- _Material shown_:
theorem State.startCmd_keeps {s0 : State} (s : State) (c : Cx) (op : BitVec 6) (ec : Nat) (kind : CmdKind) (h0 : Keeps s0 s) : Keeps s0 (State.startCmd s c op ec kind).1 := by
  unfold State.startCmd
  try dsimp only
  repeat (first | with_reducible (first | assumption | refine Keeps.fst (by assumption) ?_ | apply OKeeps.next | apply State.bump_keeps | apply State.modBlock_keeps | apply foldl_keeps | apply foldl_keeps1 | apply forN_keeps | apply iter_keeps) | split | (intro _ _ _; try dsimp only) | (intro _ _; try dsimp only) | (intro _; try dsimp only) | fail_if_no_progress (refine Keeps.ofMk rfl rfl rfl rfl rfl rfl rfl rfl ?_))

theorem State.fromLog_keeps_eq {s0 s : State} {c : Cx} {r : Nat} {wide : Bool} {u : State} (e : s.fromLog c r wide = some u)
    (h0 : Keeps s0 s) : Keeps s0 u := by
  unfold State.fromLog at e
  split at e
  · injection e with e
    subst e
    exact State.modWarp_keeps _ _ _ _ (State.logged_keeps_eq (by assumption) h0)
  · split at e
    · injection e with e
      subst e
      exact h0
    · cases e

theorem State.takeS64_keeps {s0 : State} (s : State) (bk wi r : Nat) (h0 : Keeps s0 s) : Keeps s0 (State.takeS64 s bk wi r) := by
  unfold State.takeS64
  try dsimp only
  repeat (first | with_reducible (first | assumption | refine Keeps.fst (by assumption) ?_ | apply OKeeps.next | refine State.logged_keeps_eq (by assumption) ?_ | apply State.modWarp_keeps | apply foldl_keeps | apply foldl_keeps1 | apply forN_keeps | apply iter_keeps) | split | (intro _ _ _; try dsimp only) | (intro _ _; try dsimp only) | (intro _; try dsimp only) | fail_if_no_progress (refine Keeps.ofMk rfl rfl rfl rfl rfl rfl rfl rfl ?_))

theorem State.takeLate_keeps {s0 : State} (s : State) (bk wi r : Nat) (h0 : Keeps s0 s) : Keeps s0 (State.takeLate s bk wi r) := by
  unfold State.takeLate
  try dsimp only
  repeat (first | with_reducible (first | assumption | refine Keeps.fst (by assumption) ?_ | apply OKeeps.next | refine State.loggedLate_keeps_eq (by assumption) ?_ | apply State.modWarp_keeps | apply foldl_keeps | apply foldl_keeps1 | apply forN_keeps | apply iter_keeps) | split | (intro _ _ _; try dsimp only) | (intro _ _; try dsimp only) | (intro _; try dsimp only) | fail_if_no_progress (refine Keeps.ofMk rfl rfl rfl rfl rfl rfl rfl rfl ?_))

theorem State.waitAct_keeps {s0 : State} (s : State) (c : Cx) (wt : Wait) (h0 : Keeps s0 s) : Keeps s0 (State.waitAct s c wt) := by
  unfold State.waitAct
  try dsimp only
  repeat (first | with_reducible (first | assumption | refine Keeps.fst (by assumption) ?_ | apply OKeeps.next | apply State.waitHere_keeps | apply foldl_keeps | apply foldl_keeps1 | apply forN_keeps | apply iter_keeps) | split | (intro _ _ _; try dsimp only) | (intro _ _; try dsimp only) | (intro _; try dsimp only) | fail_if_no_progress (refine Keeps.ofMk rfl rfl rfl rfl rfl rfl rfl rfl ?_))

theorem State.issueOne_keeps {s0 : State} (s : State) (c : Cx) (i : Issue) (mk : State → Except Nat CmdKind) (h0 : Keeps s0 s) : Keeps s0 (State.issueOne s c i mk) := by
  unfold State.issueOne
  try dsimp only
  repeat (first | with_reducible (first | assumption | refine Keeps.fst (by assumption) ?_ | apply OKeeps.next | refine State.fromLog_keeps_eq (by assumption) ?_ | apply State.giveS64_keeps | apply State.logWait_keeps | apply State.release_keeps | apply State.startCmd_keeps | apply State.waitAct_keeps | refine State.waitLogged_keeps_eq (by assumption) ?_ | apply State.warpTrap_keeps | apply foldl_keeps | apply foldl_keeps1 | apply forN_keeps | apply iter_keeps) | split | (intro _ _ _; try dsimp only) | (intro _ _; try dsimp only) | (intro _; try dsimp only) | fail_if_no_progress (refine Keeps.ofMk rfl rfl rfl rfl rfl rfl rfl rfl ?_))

- _Work order_:
Please copy, exactly as written, every line in the listing above from the line with "refine State.logged_keeps_eq (by" up to and including the line with "apply State.waitHere_keeps |".

- _Result of the exercise_:
  repeat (first | with_reducible (first | assumption | refine Keeps.fst (by assumption) ?_ | apply OKeeps.next | refine State.logged_keeps_eq (by assumption) ?_ | apply State.modWarp_keeps | apply foldl_keeps | apply foldl_keeps1 | apply forN_keeps | apply iter_keeps) | split | (intro _ _ _; try dsimp only) | (intro _ _; try dsimp only) | (intro _; try dsimp only) | fail_if_no_progress (refine Keeps.ofMk rfl rfl rfl rfl rfl rfl rfl rfl ?_))

theorem State.takeLate_keeps {s0 : State} (s : State) (bk wi r : Nat) (h0 : Keeps s0 s) : Keeps s0 (State.takeLate s bk wi r) := by
  unfold State.takeLate
  try dsimp only
  repeat (first | with_reducible (first | assumption | refine Keeps.fst (by assumption) ?_ | apply OKeeps.next | refine State.loggedLate_keeps_eq (by assumption) ?_ | apply State.modWarp_keeps | apply foldl_keeps | apply foldl_keeps1 | apply forN_keeps | apply iter_keeps) | split | (intro _ _ _; try dsimp only) | (intro _ _; try dsimp only) | (intro _; try dsimp only) | fail_if_no_progress (refine Keeps.ofMk rfl rfl rfl rfl rfl rfl rfl rfl ?_))

theorem State.waitAct_keeps {s0 : State} (s : State) (c : Cx) (wt : Wait) (h0 : Keeps s0 s) : Keeps s0 (State.waitAct s c wt) := by
  unfold State.waitAct
  try dsimp only
  repeat (first | with_reducible (first | assumption | refine Keeps.fst (by assumption) ?_ | apply OKeeps.next | apply State.waitHere_keeps | apply foldl_keeps | apply foldl_keeps1 | apply forN_keeps | apply iter_keeps) | split | (intro _ _ _; try dsimp only) | (intro _ _; try dsimp only) | (intro _; try dsimp only) | fail_if_no_progress (refine Keeps.ofMk rfl rfl rfl rfl rfl rfl rfl rfl ?_))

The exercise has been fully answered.